The time I spent dealing with video decode/encode was not pleasurable but interesting.

The really hard part is the actual encoding/decoding algorhtims

3 comments

> while not standard, writing a shader to decode is not hard(admittedly if you know shaders)

Ah, the old "Step 2: Draw the rest of the owl" scenario.

We'll leave that as an exercise for the reader
YUV was the standard in PAL, NTSC used something called YIQ.
Is that why the industry joke was the NTSC acronym meant “Never The Same Color Twice”?
I don't think so. I think NTSC's color issues (compared to PAL) were due more to how PAL alternates the phase of the lines (PAL = phase alternating lines, btw). The alternating phases or PAL had the effect of canceling out transmission errors (in the colors), providing more stable color than NTSC. This is somewhat similar to how balanced pairs in ethernet cables cancel out transmission errors. (see also: balanced lines in long pro audio cables or differential pairs in PCB routing)
It's similar, but note that what differential-voltage signaling cancels (as in pro audio cables, PCB routing, or ethernet cables) is common-mode EMI; but, as I understand it, the differential-phase signaling in PAL instead cancels out errors introduced by dispersion (where the phase delay varies significantly over the 6MHz bandwidth of a TV channel).

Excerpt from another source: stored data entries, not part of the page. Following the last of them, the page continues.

/-! Mask results. -/

theorem mbit_mset (m : Mask) (i j : Nat) (b : Bool) (hi : i < 128) : mbit (mset m i b) j = if j = i then b else mbit m j := by
  unfold mbit mset
  by_cases hb : b = true
  · simp only [hb, if_true, BitVec.getLsbD_or, BitVec.getLsbD_shiftLeft]
    by_cases h : j = i
    · subst h; simp [hi]
    · have : ((1 : BitVec 128)).getLsbD (j - i) = decide (j - i = 0) := by
        generalize j - i = x
        cases x <;> simp [BitVec.getLsbD, Nat.testBit_succ]
      rw [this, if_neg h]
      by_cases hlt : j < i
      · simp [hlt]
      · have : ¬(j - i = 0) := by omega
        simp [this]
  · simp only [hb, if_false, Bool.false_eq_true, BitVec.getLsbD_and, BitVec.getLsbD_not, BitVec.getLsbD_shiftLeft]
    by_cases h : j = i
    · subst h; simp [hi]
    · have : ((1 : BitVec 128)).getLsbD (j - i) = decide (j - i = 0) := by
        generalize j - i = x
        cases x <;> simp [BitVec.getLsbD, Nat.testBit_succ]
      rw [this, if_neg h]
      by_cases hj : j < 128
      · by_cases hlt : j < i
        · simp [hj, hlt]
        · have : ¬(j - i = 0) := by omega
          simp [hj, this]
      · rw [BitVec.getLsbD_of_ge m j (by omega)]; simp

theorem mbit_msets (L : List Nat) (m : Mask) (f : Nat → Bool) (hL : ∀ l ∈ L, l < 128) (j : Nat) :
    mbit (L.foldl (fun m l => mset m l (f l)) m) j = if j ∈ L then f j else mbit m j := by
  induction L generalizing m with
  | nil => simp
  | cons l r ih =>
    rw [List.foldl_cons, ih _ (fun x hx => hL x (by simp [hx])), mbit_mset _ _ _ _ (hL l (by simp))]
    by_cases hj : j ∈ r
    · simp [hj]
    · by_cases hl : j = l
      · subst hl; simp [hj]
      · simp [hj, hl]

theorem tget_writeK (g : Group) (n j : Nat) (m : Mask) : tget (writeK g n m).masks j 0 =
    if j = n then (if g.width = 128 then m else m &&& BitVec.ofNat 128 (2 ^ g.width - 1)) else tget g.masks j 0 := by
  unfold writeK; simp only [tget_tset]

theorem mbit_clip (m : Mask) (w j : Nat) (hw : w ≤ 128) :
    mbit (if w = 128 then m else m &&& BitVec.ofNat 128 (2 ^ w - 1)) j = (decide (j < w) && mbit m j) := by
  unfold mbit
  split
  · rename_i h; subst h
    by_cases hj : j < 128
    · simp [hj]
    · rw [BitVec.getLsbD_of_ge m j (by omega)]; simp
  · rw [BitVec.getLsbD_and, BitVec.getLsbD_ofNat, Nat.testBit_two_pow_sub_one]
    by_cases hj : j < w
    · have : j < 128 := by omega
      simp [hj, this]
    · simp [hj]

/-- A unit with one mask result completes with it. -/
theorem maskUnit_done {k : Instr} {h : Hdr} {refs : Refs} {price d : Nat} {F : Ctx → Group → Group} {f : Ctx → Nat → Bool}
    {s : State} {c : Ctx} {f0 : Nat → Bool}
    (hk : exec k s = issue (regUnit h false refs price F) s) (hF : ∀ c g, F c g = c.putK d (f c) g)
    (hp : Performs s c h false refs price) (hw : c.g.width ≤ 128)
    (hf : ∀ u s' m, ∀ l ∈ c.lanes, f (started s' u c m) l = f0 l) : MaskDone k s c d f0 := by
  obtain ⟨t, g', s', m, h1, h2, h3, h4⟩ := issue_regs (u := regUnit h false refs price F) (f := F)
    (fun _ _ => rfl) (s := s) (c := c) hp.1 hp.2 (fun _ _ => rfl) (fun _ _ => rfl)
  have hu : (regUnit h false refs price F).uniform = false := rfl
  have hw' : (regUnit h false refs price F).w = false := rfl
  simp only [hu, hw', Bool.false_eq_true, false_and, if_false, hF] at h4
  obtain ⟨⟨a1, a2, a3, a4, a5, a6⟩, -, q2, q3⟩ := h4.regs
  obtain ⟨⟨b1, b2, b3, b4, b5, b6⟩, -, -, -, g5⟩ := started_g s' (regUnit h false refs price F) c m
  have hr : (started s' (regUnit h false refs price F) c m).g.run = none := by
    cases hh : (started s' (regUnit h false refs price F) c m).g.run with
    | none => rfl
    | some _ => rw [hh] at g5; cases g5
  have em : ∀ j, tget g'.masks j 0 = tget ((started s' (regUnit h false refs price F) c m).putK d
      (f (started s' (regUnit h false refs price F) c m)) (started s' (regUnit h false refs price F) c m).g).masks j 0 := by
    intro j; rw [a3]; rfl
  refine ⟨t, g', ⟨hk.trans h1, h2⟩, h3, ⟨fun l => ?_, fun j hj => ?_, a1.trans b1, a2.trans b2, ⟨a4.trans b4, a5.trans b5⟩,
    q3.trans hr, q2⟩, a6.trans b6⟩
  · rw [em]
    unfold Ctx.putK
    rw [tget_writeK, if_pos rfl, started_width, mbit_clip _ _ _ hw, started_lanes, mbit_msets _ _ _ (fun l hl => lane_lt hl),
      started_masks]
    by_cases hl : l ∈ c.lanes
    · simp [hl, (mem_lanes.1 hl).1, hf _ _ _ l hl]
    · simp [hl]
  · rw [em]
    unfold Ctx.putK
    rw [tget_writeK, if_neg hj, started_masks]

end Sys2Proof.Machine
end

So it's analogous, but there's a critically important difference. (Not that you claimed otherwise.)

I'd add the relative lack of calibration on NTSC as another huge factor. When you have TV manufacturers putting out sets with completely different defaults on top of broadcasters not being able to calibrate to any sort of standard TV appearance, you'd see a lot of different results per-station AND per-show.
I may be conjuring things, but I think many early video cards actually outputted a TV or component video signal, which uses YUV (=YCbCr?) color, so it is RGB that would have required conversion, not YUV.